Dataset entries
/-- Send the candidate of one more stage where the stages before it are in. -/
def sendStage (r : PlanEntry) (step : Nat) (s : State) : State :=
  let q := redOf r.redid step s
  let ls := levelsOf r s
  let ps := peerPackages r s
  let i := q.scaleSent
  if ls.length < i ∨ !stagesIn ls ps.length q i then s
  else
    let v := bestScale (candidate r q s) q
    let s := setRed { q with scaleSent := i + 1 } s
    match ls[i]? with
    | some l => sendLog (scaleMsg r q (nextPos l s) l.pos v s) s
    | none => ps.foldl (fun s d => sendLog (scaleMsg r q d (logId s) v s) s) s

/-- Whether the reduction needs a scale and it is fixed. -/
def scaleDone (r : PlanEntry) (q : RedRun) (s : State) : Bool :=
  r.kind != 0 || r.cslot == 0 ||
    (let ls := levelsOf r s
     decide (q.scaleSent = ls.length + 1) && stagesIn ls (peerPackages r s).length q (ls.length + 1))

/-- Go on with the scale exchange of a reduction whose own elements are complete, fixing the slot's next scale at its end. -/
def runScale (r : PlanEntry) (step : Nat) (s : State) : State :=
  let ls := levelsOf r s
  let own := (rangeAt ls ls.length (0, r.elems)).2
  if r.kind ≠ 0 ∨ r.cslot = 0 ∨ (redOf r.redid step s).own < own then s
  else
    let s := iter (sendStage r step) (ls.length + 1) s
    let q := redOf r.redid step s
    if scaleDone r q s then
      let v := bestScale (candidate r q s) q
      setScale r.cslot (step + 1) (if v = noCandidate then scaleOf r.cslot step s else v) s
    else s

/-- END of a reduction (R138): every element landed and the scale fixed. -/
def checkEnd (r : PlanEntry) (step : Nat) (s : State) : State :=
  let q := redOf r.redid step s
  if q.endT.isNone ∧ r.elems ≤ (q.landed.map (·.2)).sum ∧ scaleDone r q s then setRed { q with endT := some (tideNow s) } s else s

/-! ### Landing and all-gather (R236, R237) -/

/-- Land elements in the reduced buffer by LAND, keeping the poison bits (R236, R243). A landing that does not reach its stack fails and
is logged (R16, R161, R163). -/
def landPiece (r : PlanEntry) (step : Nat) (p : Piece) (s : State) : State :=
  let off := elemSize r.kind * p.lo
  let bs := elemBytes r.kind p.vals
  match ptrCause .hub r.dst off bs.length s with
  | some (a, k) => logAccess a .hub k s
  | none =>
    let s := ptrWrite (.stack 0) r.dst off bs s
    let q := redOf r.redid step s
    setRed { q with landed := q.landed ++ [(p.lo, p.vals.length)], pnf := q.pnf || p.pnf, psat := q.psat || p.psat } s

/-- The message chunks of a segment: at most 4 KiB each, in ascending order. -/
def chunksOf (kind lo len : Nat) : List (Nat × Nat) :=
  let k := 4096 / elemSize kind
  (List.range (cdiv len k)).map fun i => (lo + k * i, min k (len - k * i))

/-- The elements of one item of a level of a GATHER: the product of the positions below it. -/
def itemSize (ls : List Level) (elems level : Nat) : Nat :=
  elems / (ls.map (·.n)).foldl (· * ·) 1 * ((ls.take level).map (·.n)).foldl (· * ·) 1

/-- The index at which what this package brings to a level of a GATHER lands: ascending position order, a later axis being the major
one (log entry 17). -/
def itemLo (ls : List Level) (elems level : Nat) : Nat :=
  ((List.range ls.length).map fun i => match ls[i]? with
    | some l => if level ≤ i then l.pos * itemSize ls elems i else 0
    | none => 0).sum

/-- The elements that this package starts round the ring of a level as RESULT: its complete segment (R236), or its item of a GATHER
(R237). -/
def startRange (r : PlanEntry) (ls : List Level) (i : Nat) : Nat × Nat :=
  if r.kind = 5 then (itemLo ls r.elems i, itemSize ls r.elems i)
  else
    let (lo, len) := rangeAt ls i (0, r.elems)
    match ls[i]? with
    | some l => (lo + (l.pos + 1) % l.n * (len / l.n), len / l.n)
    | none => (lo, len)

/-- The level under which `RedRun.have_` and `RedRun.sent` hold what is there for the all-gather of a level. -/
def gatherKey (i : Nat) : Nat := 16 + i

/-- Send the next message of this package's own segment or item round a level, where its elements are there (R236): messages leave in
ascending element order, the last one of the segment with LAST. -/
def sendNext (r : PlanEntry) (step i : Nat) (s : State) : State :=
  let ls := levelsOf r s
  let q := redOf r.redid step s
  let (lo, len) := startRange r ls i
  match ls[i]?, (chunksOf r.kind lo len).find? fun c => !q.sent.contains (gatherKey i, c.1) with
  | some l, some c =>
    match inputAt q.have_ (gatherKey i) (q.have_.length + 1) c.1 c.2 with
    | none => s
    | some (vs, nf, sa) =>
      let p : Piece := { level := i, lo := c.1, vals := vs, dig := digestAt r.kind step r.redid c.1 vs s, pnf := nf, psat := sa }
      let q := { q with sent := q.sent ++ [(gatherKey i, c.1)] }
      sendElems 0x02 r q l p (c.1 + c.2 == lo + len) (setRed q s)
  | _, _ => s

/-- Make landed elements available to the all-gathers of some levels, and send what is complete. -/
def gatherOn (r : PlanEntry) (step : Nat) (p : Piece) (levels : List Nat) (s : State) : State :=
  let q := redOf r.redid step s
  let s := setRed { q with have_ := q.have_ ++ levels.map fun i => { p with level := gatherKey i } } s
  levels.foldl (fun s i => iter (sendNext r step i) (chunksOf r.kind 0 (startRange r (levelsOf r s) i).2).length s) s

/-- The segment an index falls in at a level. -/
def segOf (ls : List Level) (level : Nat) (elems lo : Nat) : Nat :=
  let (a, len) := rangeAt ls level (0, elems)
  match ls[level]? with
  | some l => (lo - a) / max 1 (len / l.n)
  | none => 0

/-- A completed segment of the last level: it lands, counts for the scale, and starts the all-gather (R236). -/
def finishPiece (r : PlanEntry) (step : Nat) (p : Piece) (s : State) : State :=
  let s := landPiece r step p s
  let q := redOf r.redid step s
  let s := setRed { q with own := q.own + p.vals.length, maxAbs := (p.vals.map Int.natAbs).foldl max q.maxAbs } s
  let ls := levelsOf r s
  checkEnd r step (runScale r step (gatherOn r step p (List.range ls.length) s))

/-! ### Reduce-scatter (R236, R239) -/

/-- Send the round-0 chunks of a level whose elements are present and that have not been sent. -/
def sendRound0 (r : PlanEntry) (step level : Nat) (s : State) : State :=
  let ls := levelsOf r s
  match ls[level]? with
  | none => s
  | some l =>
    let (lo, len) := rangeAt ls level (0, r.elems)
    let seg := len / l.n
    let cs := chunksOf r.kind (lo + l.pos * seg) seg
    cs.foldl (fun s c =>
      let q := redOf r.redid step s
      if q.sent.contains (level, c.1) then s
      else
        match inputAt q.have_ level (q.have_.length + 1) c.1 c.2 with
        | none => s
        | some (vs, nf, sa) =>
          let p : Piece := { level := level, lo := c.1, vals := vs, dig := digestAt r.kind step r.redid c.1 vs s, pnf := nf, psat := sa }
          sendElems 0x01 r q l p (c.1 + c.2 == lo + (l.pos + 1) * seg) (setRed { q with sent := q.sent ++ [(level, c.1)] } s)) s

/-- What combining a received partial with this package's elements gives: the piece, and whether a lane saturated (R239). -/
def addPiece (r : PlanEntry) (step : Nat) (p : Piece) (own : List Int × Bool × Bool) (s : State) : Piece × Nat :=
  let both := p.vals.zipWith (fun a b => combine r.kind a b) own.1
  let vs := both.map (·.1)
  let sats := (both.filter (·.2)).length
  let dig := if r.kind ≤ 2 ∧ sats = 0 then (p.dig + digestAt r.kind step r.redid p.lo own.1 s) % digP
    else digestAt r.kind step r.redid p.lo vs s
  ({ p with vals := vs, dig := dig, pnf := p.pnf || own.2.1, psat := p.psat || own.2.2 || sats != 0 }, sats)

Exercise goal
Go through the records and set each one down again, unchanged.

Answer to the exercise
/-- Send the candidate of one more stage where the stages before it are in. -/
def sendStage (r : PlanEntry) (step : Nat) (s : State) : State :=
  let q := redOf r.redid step s
  let ls := levelsOf r s
  let ps := peerPackages r s
  let i := q.scaleSent
  if ls.length < i ∨ !stagesIn ls ps.length q i then s
  else
    let v := bestScale (candidate r q s) q
    let s := setRed { q with scaleSent := i + 1 } s
    match ls[i]? with
    | some l => sendLog (scaleMsg r q (nextPos l s) l.pos v s) s
    | none => ps.foldl (fun s d => sendLog (scaleMsg r q d (logId s) v s) s) s

/-- Whether the reduction needs a scale and it is fixed. -/
def scaleDone (r : PlanEntry) (q : RedRun) (s : State) : Bool :=
  r.kind != 0 || r.cslot == 0 ||
    (let ls := levelsOf r s
     decide (q.scaleSent = ls.length + 1) && stagesIn ls (peerPackages r s).length q (ls.length + 1))

/-- Go on with the scale exchange of a reduction whose own elements are complete, fixing the slot's next scale at its end. -/
def runScale (r : PlanEntry) (step : Nat) (s : State) : State :=
  let ls := levelsOf r s
  let own := (rangeAt ls ls.length (0, r.elems)).2
  if r.kind ≠ 0 ∨ r.cslot = 0 ∨ (redOf r.redid step s).own < own then s
  else
    let s := iter (sendStage r step) (ls.length + 1) s
    let q := redOf r.redid step s
    if scaleDone r q s then
      let v := bestScale (candidate r q s) q
      setScale r.cslot (step + 1) (if v = noCandidate then scaleOf r.cslot step s else v) s
    else s

/-- END of a reduction (R138): every element landed and the scale fixed. -/
def checkEnd (r : PlanEntry) (step : Nat) (s : State) : State :=
  let q := redOf r.redid step s
  if q.endT.isNone ∧ r.elems ≤ (q.landed.map (·.2)).sum ∧ scaleDone r q s then setRed { q with endT := some (tideNow s) } s else s

/-! ### Landing and all-gather (R236, R237) -/

/-- Land elements in the reduced buffer by LAND, keeping the poison bits (R236, R243). A landing that does not reach its stack fails and
is logged (R16, R161, R163). -/
def landPiece (r : PlanEntry) (step : Nat) (p : Piece) (s : State) : State :=
  let off := elemSize r.kind * p.lo
  let bs := elemBytes r.kind p.vals
  match ptrCause .hub r.dst off bs.length s with
  | some (a, k) => logAccess a .hub k s
  | none =>
    let s := ptrWrite (.stack 0) r.dst off bs s
    let q := redOf r.redid step s
    setRed { q with landed := q.landed ++ [(p.lo, p.vals.length)], pnf := q.pnf || p.pnf, psat := q.psat || p.psat } s

/-- The message chunks of a segment: at most 4 KiB each, in ascending order. -/
def chunksOf (kind lo len : Nat) : List (Nat × Nat) :=
  let k := 4096 / elemSize kind
  (List.range (cdiv len k)).map fun i => (lo + k * i, min k (len - k * i))

/-- The elements of one item of a level of a GATHER: the product of the positions below it. -/
def itemSize (ls : List Level) (elems level : Nat) : Nat :=
  elems / (ls.map (·.n)).foldl (· * ·) 1 * ((ls.take level).map (·.n)).foldl (· * ·) 1

/-- The index at which what this package brings to a level of a GATHER lands: ascending position order, a later axis being the major
one (log entry 17). -/
def itemLo (ls : List Level) (elems level : Nat) : Nat :=
  ((List.range ls.length).map fun i => match ls[i]? with
    | some l => if level ≤ i then l.pos * itemSize ls elems i else 0
    | none => 0).sum

/-- The elements that this package starts round the ring of a level as RESULT: its complete segment (R236), or its item of a GATHER
(R237). -/
def startRange (r : PlanEntry) (ls : List Level) (i : Nat) : Nat × Nat :=
  if r.kind = 5 then (itemLo ls r.elems i, itemSize ls r.elems i)
  else
    let (lo, len) := rangeAt ls i (0, r.elems)
    match ls[i]? with
    | some l => (lo + (l.pos + 1) % l.n * (len / l.n), len / l.n)
    | none => (lo, len)

/-- The level under which `RedRun.have_` and `RedRun.sent` hold what is there for the all-gather of a level. -/
def gatherKey (i : Nat) : Nat := 16 + i

/-- Send the next message of this package's own segment or item round a level, where its elements are there (R236): messages leave in
ascending element order, the last one of the segment with LAST. -/
def sendNext (r : PlanEntry) (step i : Nat) (s : State) : State :=
  let ls := levelsOf r s
  let q := redOf r.redid step s
  let (lo, len) := startRange r ls i
  match ls[i]?, (chunksOf r.kind lo len).find? fun c => !q.sent.contains (gatherKey i, c.1) with
  | some l, some c =>
    match inputAt q.have_ (gatherKey i) (q.have_.length + 1) c.1 c.2 with
    | none => s
    | some (vs, nf, sa) =>
      let p : Piece := { level := i, lo := c.1, vals := vs, dig := digestAt r.kind step r.redid c.1 vs s, pnf := nf, psat := sa }
      let q := { q with sent := q.sent ++ [(gatherKey i, c.1)] }
      sendElems 0x02 r q l p (c.1 + c.2 == lo + len) (setRed q s)
  | _, _ => s

/-- Make landed elements available to the all-gathers of some levels, and send what is complete. -/
def gatherOn (r : PlanEntry) (step : Nat) (p : Piece) (levels : List Nat) (s : State) : State :=
  let q := redOf r.redid step s
  let s := setRed { q with have_ := q.have_ ++ levels.map fun i => { p with level := gatherKey i } } s
  levels.foldl (fun s i => iter (sendNext r step i) (chunksOf r.kind 0 (startRange r (levelsOf r s) i).2).length s) s

/-- The segment an index falls in at a level. -/
def segOf (ls : List Level) (level : Nat) (elems lo : Nat) : Nat :=
  let (a, len) := rangeAt ls level (0, elems)
  match ls[level]? with
  | some l => (lo - a) / max 1 (len / l.n)
  | none => 0

/-- A completed segment of the last level: it lands, counts for the scale, and starts the all-gather (R236). -/
def finishPiece (r : PlanEntry) (step : Nat) (p : Piece) (s : State) : State :=
  let s := landPiece r step p s
  let q := redOf r.redid step s
  let s := setRed { q with own := q.own + p.vals.length, maxAbs := (p.vals.map Int.natAbs).foldl max q.maxAbs } s
  let ls := levelsOf r s
  checkEnd r step (runScale r step (gatherOn r step p (List.range ls.length) s))

/-! ### Reduce-scatter (R236, R239) -/

/-- Send the round-0 chunks of a level whose elements are present and that have not been sent. -/
def sendRound0 (r : PlanEntry) (step level : Nat) (s : State) : State :=
  let ls := levelsOf r s
  match ls[level]? with
  | none => s
  | some l =>
    let (lo, len) := rangeAt ls level (0, r.elems)
    let seg := len / l.n
    let cs := chunksOf r.kind (lo + l.pos * seg) seg
    cs.foldl (fun s c =>
      let q := redOf r.redid step s
      if q.sent.contains (level, c.1) then s
      else
        match inputAt q.have_ level (q.have_.length + 1) c.1 c.2 with
        | none => s
        | some (vs, nf, sa) =>
          let p : Piece := { level := level, lo := c.1, vals := vs, dig := digestAt r.kind step r.redid c.1 vs s, pnf := nf, psat := sa }
          sendElems 0x01 r q l p (c.1 + c.2 == lo + (l.pos + 1) * seg) (setRed { q with sent := q.sent ++ [(level, c.1)] } s)) s

/-- What combining a received partial with this package's elements gives: the piece, and whether a lane saturated (R239). -/
def addPiece (r : PlanEntry) (step : Nat) (p : Piece) (own : List Int × Bool × Bool) (s : State) : Piece × Nat :=
  let both := p.vals.zipWith (fun a b => combine r.kind a b) own.1
  let vs := both.map (·.1)
  let sats := (both.filter (·.2)).length
  let dig := if r.kind ≤ 2 ∧ sats = 0 then (p.dig + digestAt r.kind step r.redid p.lo own.1 s) % digP
    else digestAt r.kind step r.redid p.lo vs s
  ({ p with vals := vs, dig := dig, pnf := p.pnf || own.2.1, psat := p.psat || own.2.2 || sats != 0 }, sats)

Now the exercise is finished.